▶ [Dataset records]
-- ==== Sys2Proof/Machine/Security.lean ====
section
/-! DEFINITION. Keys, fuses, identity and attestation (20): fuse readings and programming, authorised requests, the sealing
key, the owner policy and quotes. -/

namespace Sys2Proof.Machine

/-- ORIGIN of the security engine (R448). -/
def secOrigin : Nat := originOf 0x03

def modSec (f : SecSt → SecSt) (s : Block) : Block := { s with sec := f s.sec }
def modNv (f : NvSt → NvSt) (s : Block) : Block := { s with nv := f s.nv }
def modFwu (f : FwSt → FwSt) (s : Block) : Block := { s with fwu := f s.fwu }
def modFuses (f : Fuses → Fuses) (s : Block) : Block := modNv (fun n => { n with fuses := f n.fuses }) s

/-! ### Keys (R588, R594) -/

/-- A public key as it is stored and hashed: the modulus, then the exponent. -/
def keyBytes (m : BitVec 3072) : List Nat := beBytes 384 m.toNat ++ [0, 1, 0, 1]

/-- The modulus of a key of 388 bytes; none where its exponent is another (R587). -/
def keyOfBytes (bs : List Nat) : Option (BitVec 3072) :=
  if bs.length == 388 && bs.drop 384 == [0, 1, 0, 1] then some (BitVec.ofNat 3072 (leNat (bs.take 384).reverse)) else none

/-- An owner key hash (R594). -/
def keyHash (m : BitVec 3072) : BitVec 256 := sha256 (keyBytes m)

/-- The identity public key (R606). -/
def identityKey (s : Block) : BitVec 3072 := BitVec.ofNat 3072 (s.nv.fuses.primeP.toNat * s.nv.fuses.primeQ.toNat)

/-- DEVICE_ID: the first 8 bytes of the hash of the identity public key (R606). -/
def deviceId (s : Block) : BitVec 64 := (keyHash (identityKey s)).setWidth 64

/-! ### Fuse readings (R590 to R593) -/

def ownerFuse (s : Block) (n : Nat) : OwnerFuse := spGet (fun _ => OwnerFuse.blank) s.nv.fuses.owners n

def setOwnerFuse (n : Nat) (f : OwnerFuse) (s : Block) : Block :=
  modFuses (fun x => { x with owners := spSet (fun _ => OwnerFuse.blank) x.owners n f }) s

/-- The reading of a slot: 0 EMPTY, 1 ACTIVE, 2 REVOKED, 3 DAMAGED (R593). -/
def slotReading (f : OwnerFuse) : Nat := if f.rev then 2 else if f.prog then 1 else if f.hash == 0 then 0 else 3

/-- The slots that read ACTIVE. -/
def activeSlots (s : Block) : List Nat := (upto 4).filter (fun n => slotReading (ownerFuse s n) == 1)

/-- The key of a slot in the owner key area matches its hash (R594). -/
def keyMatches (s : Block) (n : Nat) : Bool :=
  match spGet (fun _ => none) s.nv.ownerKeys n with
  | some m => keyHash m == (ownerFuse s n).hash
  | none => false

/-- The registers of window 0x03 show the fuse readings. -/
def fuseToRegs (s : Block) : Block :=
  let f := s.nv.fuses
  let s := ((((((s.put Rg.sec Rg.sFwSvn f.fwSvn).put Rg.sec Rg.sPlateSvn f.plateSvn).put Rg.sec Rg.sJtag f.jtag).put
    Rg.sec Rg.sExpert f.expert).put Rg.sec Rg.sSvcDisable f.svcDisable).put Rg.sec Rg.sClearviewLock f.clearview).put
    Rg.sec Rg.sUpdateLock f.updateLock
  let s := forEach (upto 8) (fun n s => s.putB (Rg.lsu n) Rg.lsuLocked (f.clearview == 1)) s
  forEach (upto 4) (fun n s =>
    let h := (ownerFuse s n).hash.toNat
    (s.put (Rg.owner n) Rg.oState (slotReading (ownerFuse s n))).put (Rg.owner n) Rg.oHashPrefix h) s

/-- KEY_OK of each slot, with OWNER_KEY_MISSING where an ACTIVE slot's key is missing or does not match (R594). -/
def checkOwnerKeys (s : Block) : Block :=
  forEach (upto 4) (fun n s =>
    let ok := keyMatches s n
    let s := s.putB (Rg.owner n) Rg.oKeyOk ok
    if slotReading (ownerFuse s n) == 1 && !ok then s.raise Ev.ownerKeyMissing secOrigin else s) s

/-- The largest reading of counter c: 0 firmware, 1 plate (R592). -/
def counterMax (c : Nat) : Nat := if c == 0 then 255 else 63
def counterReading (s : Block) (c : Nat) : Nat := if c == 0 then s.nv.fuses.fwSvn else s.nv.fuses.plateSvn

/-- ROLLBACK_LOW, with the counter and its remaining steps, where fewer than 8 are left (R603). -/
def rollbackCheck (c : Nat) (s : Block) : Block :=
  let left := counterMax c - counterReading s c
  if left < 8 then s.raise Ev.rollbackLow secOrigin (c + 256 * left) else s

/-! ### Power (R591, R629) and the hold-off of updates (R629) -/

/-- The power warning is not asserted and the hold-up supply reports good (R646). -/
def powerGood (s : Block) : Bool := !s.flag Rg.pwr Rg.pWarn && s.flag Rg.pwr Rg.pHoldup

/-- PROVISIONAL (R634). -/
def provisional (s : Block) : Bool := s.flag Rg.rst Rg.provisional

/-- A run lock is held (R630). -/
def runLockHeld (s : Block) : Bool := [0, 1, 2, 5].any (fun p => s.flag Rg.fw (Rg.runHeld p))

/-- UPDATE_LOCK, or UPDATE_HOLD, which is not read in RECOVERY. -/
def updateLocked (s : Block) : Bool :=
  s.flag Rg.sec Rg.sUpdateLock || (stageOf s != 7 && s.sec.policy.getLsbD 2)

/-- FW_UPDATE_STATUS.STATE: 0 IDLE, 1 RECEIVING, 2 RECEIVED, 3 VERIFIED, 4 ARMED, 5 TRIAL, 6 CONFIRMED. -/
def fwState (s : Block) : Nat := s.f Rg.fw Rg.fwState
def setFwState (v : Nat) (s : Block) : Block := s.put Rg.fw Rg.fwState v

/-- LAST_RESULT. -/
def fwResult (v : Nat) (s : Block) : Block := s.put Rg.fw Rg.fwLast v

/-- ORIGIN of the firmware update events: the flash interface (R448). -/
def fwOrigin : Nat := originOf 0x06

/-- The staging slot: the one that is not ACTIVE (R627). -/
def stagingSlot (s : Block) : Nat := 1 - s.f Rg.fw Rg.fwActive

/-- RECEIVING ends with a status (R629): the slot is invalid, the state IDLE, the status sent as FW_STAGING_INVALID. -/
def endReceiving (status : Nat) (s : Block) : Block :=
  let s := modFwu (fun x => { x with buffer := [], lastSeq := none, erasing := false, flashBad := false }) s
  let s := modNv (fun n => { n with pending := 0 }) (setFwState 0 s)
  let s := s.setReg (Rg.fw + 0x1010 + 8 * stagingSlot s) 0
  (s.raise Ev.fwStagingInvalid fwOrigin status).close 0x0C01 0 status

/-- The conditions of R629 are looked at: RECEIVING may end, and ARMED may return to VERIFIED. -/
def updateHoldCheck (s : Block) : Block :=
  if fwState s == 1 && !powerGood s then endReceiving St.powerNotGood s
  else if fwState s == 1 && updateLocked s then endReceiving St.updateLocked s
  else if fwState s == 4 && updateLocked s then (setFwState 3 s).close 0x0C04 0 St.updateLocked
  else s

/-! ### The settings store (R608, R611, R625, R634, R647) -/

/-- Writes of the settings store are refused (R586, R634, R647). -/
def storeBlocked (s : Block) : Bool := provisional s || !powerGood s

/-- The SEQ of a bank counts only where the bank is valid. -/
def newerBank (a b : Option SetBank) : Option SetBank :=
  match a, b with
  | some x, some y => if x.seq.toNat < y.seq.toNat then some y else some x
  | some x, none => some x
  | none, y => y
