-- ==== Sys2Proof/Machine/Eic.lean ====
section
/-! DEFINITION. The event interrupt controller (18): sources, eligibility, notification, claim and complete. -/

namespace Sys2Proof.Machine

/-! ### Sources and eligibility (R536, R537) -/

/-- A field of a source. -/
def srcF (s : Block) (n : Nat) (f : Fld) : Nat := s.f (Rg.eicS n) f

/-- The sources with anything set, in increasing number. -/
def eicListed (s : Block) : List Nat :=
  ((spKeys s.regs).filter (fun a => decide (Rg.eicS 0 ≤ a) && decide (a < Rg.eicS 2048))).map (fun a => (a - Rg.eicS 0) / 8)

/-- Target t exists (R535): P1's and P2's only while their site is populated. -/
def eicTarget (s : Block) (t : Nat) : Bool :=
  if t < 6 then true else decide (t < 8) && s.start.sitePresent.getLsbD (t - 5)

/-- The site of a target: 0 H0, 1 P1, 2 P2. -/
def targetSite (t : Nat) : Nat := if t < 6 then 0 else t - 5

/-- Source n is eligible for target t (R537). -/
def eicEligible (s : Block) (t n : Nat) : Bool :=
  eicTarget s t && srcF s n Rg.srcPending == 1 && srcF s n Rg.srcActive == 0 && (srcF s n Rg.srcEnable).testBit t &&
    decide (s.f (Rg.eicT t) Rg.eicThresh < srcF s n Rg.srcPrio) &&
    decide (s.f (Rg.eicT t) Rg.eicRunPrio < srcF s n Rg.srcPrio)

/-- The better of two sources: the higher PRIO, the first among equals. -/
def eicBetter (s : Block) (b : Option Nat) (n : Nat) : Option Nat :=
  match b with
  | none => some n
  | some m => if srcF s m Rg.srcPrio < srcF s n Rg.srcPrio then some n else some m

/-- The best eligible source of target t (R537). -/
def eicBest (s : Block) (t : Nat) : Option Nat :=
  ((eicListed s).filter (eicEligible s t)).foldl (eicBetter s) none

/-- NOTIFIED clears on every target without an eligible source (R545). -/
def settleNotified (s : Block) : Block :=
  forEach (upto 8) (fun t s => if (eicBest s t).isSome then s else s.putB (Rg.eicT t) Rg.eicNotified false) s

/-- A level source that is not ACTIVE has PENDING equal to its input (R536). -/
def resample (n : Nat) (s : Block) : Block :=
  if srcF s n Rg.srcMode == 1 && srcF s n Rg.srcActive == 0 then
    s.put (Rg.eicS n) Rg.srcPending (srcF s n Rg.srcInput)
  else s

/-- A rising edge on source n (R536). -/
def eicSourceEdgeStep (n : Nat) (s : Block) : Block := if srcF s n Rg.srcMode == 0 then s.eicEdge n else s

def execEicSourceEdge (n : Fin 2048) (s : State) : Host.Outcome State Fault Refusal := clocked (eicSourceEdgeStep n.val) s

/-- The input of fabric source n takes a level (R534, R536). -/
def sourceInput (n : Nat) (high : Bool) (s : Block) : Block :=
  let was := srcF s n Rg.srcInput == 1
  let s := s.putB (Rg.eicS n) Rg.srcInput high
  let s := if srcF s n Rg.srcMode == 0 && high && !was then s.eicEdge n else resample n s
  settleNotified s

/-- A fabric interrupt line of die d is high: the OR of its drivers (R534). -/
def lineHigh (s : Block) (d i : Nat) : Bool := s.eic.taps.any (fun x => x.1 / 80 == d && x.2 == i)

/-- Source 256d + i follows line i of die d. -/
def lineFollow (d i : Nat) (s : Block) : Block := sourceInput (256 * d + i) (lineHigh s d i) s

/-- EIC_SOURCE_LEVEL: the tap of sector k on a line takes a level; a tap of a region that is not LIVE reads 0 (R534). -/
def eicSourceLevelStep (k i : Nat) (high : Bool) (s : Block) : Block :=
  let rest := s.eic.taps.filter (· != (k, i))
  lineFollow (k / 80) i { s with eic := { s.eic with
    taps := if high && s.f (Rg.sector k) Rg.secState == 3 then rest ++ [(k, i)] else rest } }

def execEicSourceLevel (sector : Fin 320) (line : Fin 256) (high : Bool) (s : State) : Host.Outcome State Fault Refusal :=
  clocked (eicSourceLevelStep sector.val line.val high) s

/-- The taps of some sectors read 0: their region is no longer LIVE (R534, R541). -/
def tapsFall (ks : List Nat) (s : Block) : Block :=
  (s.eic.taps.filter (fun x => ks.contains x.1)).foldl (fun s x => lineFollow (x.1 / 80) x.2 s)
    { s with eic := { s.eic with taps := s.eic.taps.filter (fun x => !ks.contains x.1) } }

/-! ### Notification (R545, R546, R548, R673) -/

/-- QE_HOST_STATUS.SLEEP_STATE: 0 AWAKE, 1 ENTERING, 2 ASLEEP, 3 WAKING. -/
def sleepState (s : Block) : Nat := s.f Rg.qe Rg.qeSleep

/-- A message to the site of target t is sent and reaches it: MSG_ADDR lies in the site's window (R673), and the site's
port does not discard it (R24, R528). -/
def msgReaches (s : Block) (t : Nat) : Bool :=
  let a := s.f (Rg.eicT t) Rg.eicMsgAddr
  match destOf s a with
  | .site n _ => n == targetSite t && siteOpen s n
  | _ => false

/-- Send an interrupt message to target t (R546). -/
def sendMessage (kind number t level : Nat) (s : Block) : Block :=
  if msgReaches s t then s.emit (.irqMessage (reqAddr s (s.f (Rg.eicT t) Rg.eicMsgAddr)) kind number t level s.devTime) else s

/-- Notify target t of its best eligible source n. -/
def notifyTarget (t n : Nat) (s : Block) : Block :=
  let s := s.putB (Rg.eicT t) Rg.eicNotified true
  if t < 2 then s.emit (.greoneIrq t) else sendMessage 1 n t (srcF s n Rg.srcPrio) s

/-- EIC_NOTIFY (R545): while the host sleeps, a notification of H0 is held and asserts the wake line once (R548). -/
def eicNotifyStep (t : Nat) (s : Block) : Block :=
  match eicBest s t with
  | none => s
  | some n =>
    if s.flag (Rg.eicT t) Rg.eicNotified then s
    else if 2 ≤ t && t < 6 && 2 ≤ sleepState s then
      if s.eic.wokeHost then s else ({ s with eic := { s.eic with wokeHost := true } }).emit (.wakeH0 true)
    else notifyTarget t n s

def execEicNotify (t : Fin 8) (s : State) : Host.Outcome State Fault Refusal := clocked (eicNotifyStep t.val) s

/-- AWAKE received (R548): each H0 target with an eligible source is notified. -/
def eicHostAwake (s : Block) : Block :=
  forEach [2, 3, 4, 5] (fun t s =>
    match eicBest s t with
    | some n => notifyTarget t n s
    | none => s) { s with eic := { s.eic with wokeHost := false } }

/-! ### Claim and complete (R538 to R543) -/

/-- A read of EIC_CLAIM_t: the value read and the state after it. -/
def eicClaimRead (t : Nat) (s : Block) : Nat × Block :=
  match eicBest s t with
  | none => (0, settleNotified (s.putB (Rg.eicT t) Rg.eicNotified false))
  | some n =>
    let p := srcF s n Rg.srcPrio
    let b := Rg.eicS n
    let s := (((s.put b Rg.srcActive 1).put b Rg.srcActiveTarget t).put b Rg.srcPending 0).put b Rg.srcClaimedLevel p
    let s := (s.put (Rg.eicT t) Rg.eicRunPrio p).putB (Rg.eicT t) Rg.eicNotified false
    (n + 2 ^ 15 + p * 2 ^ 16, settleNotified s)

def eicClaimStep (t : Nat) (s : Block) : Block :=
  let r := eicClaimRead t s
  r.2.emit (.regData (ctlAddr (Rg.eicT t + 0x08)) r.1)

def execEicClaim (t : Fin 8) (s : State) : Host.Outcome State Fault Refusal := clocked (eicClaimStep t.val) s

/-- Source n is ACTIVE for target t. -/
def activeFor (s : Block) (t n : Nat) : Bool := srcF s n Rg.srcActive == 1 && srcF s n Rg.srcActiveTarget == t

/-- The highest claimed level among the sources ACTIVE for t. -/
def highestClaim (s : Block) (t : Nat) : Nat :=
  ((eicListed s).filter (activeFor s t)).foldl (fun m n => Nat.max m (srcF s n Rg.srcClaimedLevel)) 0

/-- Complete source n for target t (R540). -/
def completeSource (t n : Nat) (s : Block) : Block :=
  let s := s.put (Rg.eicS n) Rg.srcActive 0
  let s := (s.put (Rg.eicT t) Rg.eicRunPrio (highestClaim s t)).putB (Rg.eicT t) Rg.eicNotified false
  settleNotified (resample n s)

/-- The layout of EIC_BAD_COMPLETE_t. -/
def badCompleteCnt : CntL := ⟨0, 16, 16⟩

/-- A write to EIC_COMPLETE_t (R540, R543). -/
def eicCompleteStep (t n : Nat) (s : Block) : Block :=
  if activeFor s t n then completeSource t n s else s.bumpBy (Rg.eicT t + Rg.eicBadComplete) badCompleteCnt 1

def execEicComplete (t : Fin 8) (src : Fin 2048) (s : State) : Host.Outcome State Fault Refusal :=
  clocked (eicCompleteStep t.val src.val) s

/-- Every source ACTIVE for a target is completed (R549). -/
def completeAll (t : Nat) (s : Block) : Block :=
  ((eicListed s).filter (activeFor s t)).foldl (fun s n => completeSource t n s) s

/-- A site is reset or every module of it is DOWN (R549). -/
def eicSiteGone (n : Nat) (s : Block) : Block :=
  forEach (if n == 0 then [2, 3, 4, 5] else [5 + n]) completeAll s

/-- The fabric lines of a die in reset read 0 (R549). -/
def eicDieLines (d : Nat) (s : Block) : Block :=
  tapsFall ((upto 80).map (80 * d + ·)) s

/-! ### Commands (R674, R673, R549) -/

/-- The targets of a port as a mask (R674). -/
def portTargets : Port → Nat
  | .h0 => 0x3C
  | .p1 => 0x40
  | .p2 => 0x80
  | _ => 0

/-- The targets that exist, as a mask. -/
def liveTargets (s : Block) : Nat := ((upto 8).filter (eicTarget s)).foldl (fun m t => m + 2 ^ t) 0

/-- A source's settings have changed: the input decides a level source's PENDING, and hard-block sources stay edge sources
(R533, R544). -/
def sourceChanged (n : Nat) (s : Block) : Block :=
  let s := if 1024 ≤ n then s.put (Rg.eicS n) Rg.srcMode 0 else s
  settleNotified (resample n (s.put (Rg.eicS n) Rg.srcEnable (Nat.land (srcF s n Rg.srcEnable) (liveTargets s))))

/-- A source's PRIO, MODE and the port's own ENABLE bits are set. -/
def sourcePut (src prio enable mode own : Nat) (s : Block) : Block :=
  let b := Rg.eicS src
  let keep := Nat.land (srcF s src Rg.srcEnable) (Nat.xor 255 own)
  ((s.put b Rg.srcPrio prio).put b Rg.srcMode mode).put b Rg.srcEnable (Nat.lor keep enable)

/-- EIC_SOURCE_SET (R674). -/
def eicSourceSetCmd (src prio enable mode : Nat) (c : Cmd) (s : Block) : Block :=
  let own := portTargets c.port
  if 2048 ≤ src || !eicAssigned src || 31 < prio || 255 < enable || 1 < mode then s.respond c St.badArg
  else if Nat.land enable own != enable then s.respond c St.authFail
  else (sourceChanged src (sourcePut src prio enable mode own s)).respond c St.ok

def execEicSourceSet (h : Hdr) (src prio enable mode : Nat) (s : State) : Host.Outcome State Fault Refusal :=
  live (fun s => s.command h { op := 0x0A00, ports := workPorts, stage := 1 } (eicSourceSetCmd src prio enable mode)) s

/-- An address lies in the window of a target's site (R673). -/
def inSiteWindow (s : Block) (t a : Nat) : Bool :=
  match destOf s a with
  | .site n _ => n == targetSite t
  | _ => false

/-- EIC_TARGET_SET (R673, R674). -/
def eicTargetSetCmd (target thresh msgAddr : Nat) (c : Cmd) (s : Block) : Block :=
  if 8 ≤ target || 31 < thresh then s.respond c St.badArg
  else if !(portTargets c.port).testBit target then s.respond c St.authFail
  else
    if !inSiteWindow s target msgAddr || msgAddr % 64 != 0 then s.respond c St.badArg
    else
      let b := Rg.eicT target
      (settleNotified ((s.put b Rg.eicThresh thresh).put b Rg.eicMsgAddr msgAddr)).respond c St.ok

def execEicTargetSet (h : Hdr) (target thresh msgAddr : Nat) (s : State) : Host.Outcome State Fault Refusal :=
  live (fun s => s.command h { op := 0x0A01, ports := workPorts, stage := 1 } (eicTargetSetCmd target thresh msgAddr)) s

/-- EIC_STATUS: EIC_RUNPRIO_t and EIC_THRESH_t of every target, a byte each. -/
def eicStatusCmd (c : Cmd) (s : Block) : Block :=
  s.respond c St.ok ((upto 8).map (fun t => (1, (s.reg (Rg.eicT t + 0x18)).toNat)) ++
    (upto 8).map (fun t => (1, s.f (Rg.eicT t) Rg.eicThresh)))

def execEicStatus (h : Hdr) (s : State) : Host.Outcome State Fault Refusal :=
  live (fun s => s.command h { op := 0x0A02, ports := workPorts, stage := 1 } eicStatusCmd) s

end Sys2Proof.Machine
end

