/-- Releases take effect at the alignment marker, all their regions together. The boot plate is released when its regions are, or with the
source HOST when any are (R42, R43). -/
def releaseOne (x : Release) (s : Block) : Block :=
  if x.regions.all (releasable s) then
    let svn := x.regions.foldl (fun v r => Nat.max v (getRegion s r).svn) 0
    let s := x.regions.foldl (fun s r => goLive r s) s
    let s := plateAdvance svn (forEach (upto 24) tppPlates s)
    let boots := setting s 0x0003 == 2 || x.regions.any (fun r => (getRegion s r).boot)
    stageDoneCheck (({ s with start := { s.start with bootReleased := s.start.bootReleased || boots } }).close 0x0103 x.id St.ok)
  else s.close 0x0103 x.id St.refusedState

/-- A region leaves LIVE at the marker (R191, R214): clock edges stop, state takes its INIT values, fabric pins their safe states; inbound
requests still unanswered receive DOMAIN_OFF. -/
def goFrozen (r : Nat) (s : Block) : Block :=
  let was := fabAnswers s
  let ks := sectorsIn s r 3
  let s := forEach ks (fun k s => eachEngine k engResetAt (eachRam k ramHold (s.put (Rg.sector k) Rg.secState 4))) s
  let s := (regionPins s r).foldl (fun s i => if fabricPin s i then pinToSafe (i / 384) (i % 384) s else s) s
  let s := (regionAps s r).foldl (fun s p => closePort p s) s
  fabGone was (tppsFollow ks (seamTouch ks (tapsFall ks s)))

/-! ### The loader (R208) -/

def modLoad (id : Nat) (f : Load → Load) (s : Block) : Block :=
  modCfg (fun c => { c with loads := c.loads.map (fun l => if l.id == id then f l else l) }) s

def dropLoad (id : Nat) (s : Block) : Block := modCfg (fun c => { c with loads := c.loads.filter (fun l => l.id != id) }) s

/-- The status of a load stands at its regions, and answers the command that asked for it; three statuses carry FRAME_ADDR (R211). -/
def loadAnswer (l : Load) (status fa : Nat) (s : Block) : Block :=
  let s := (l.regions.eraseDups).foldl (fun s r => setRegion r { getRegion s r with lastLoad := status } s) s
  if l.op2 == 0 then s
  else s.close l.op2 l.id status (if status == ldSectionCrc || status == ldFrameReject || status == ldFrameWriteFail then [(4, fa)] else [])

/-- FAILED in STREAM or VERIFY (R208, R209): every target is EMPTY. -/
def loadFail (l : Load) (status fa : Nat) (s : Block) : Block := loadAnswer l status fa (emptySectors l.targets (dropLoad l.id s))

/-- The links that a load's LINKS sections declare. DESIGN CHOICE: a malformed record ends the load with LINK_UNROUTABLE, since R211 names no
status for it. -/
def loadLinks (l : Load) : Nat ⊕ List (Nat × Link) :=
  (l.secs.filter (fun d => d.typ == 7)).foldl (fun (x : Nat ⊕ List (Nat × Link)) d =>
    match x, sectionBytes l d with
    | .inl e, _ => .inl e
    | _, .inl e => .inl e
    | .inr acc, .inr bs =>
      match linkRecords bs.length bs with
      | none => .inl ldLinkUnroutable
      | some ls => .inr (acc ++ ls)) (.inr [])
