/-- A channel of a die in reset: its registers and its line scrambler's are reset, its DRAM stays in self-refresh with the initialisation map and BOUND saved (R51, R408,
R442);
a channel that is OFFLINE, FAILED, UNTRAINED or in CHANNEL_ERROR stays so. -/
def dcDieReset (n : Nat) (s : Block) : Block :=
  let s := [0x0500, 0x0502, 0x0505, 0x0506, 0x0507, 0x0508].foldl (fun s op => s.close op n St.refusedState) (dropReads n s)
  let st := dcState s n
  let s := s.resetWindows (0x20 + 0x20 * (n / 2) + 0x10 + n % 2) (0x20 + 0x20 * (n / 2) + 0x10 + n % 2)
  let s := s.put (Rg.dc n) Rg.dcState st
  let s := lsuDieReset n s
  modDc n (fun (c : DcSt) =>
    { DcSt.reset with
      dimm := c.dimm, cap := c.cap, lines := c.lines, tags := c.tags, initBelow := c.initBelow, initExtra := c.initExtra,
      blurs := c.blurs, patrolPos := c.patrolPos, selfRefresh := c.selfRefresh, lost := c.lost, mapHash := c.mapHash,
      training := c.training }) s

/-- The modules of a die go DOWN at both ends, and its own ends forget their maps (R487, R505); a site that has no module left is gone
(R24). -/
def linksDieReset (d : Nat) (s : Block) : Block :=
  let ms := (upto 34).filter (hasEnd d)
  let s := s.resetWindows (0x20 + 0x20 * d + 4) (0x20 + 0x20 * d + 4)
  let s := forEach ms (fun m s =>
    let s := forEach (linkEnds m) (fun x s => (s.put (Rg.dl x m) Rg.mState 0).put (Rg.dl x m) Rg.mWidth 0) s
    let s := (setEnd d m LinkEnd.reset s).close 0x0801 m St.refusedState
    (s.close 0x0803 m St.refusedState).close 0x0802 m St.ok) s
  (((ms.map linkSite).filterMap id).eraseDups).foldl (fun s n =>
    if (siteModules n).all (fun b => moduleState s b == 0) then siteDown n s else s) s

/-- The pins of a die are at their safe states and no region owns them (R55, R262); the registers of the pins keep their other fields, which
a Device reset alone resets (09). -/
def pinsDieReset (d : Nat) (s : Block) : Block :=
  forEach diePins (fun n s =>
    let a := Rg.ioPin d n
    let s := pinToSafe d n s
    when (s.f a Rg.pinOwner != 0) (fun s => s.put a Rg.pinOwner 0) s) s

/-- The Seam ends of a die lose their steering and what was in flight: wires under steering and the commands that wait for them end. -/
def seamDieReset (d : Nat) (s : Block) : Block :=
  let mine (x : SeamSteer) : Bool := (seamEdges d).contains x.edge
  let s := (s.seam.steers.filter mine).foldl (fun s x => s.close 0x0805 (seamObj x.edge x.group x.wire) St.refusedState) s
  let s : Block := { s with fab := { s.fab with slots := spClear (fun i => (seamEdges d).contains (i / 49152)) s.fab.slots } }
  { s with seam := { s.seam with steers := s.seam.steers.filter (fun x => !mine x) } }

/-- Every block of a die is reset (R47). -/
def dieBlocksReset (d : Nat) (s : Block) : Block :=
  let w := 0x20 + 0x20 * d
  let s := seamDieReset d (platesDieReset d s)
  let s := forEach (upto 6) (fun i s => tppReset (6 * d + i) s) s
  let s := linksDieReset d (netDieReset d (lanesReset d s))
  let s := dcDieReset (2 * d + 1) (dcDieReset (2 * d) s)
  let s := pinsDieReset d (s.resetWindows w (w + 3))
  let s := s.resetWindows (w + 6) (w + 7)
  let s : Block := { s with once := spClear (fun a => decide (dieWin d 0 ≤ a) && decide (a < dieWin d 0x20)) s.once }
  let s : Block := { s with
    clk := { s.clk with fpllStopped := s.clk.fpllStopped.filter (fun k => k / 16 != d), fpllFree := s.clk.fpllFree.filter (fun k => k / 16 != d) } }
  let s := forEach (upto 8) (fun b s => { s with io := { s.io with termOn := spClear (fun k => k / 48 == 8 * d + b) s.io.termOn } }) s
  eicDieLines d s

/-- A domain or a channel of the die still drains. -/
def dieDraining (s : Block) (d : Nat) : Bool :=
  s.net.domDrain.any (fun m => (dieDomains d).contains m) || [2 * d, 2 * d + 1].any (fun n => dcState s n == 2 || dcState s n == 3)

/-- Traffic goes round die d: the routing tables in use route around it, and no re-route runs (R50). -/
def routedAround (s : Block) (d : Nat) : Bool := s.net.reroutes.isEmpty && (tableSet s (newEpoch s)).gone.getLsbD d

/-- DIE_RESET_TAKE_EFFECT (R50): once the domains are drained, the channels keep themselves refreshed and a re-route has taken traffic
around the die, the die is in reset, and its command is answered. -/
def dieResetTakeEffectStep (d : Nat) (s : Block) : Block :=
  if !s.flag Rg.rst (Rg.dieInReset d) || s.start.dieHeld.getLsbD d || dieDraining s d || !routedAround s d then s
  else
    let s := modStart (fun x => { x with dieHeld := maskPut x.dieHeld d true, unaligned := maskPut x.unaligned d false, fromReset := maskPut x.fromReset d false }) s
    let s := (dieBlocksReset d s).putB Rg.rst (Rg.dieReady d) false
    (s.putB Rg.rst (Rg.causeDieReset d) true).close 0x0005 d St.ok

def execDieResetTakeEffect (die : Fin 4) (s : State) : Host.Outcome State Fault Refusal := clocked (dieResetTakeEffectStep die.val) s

▶ [Goal of the exercise]
Using the entries above, give again exactly the lines from the line holding "def eicTargetSetCmd (target" through the line holding "let svn := x.regions.foldl". Include both end lines and nothing else.

▶ [Exercise result]
def eicTargetSetCmd (target thresh msgAddr : Nat) (c : Cmd) (s : Block) : Block :=
  if 8 ≤ target || 31 < thresh then s.respond c St.badArg
  else if !(portTargets c.port).testBit target then s.respond c St.authFail
  else
    if !inSiteWindow s target msgAddr || msgAddr % 64 != 0 then s.respond c St.badArg
    else
      let b := Rg.eicT target
      (settleNotified ((s.put b Rg.eicThresh thresh).put b Rg.eicMsgAddr msgAddr)).respond c St.ok

def execEicTargetSet (h : Hdr) (target thresh msgAddr : Nat) (s : State) : Host.Outcome State Fault Refusal :=
  live (fun s => s.command h { op := 0x0A01, ports := workPorts, stage := 1 } (eicTargetSetCmd target thresh msgAddr)) s

/-- EIC_STATUS: EIC_RUNPRIO_t and EIC_THRESH_t of every target, a byte each. -/
def eicStatusCmd (c : Cmd) (s : Block) : Block :=
  s.respond c St.ok ((upto 8).map (fun t => (1, (s.reg (Rg.eicT t + 0x18)).toNat)) ++
    (upto 8).map (fun t => (1, s.f (Rg.eicT t) Rg.eicThresh)))

def execEicStatus (h : Hdr) (s : State) : Host.Outcome State Fault Refusal :=
  live (fun s => s.command h { op := 0x0A02, ports := workPorts, stage := 1 } eicStatusCmd) s

end Sys2Proof.Machine
end

/-- Releases take effect at the alignment marker, all their regions together. The boot plate is released when its regions are, or with the
source HOST when any are (R42, R43). -/
def releaseOne (x : Release) (s : Block) : Block :=
  if x.regions.all (releasable s) then
    let svn := x.regions.foldl (fun v r => Nat.max v (getRegion s r).svn) 0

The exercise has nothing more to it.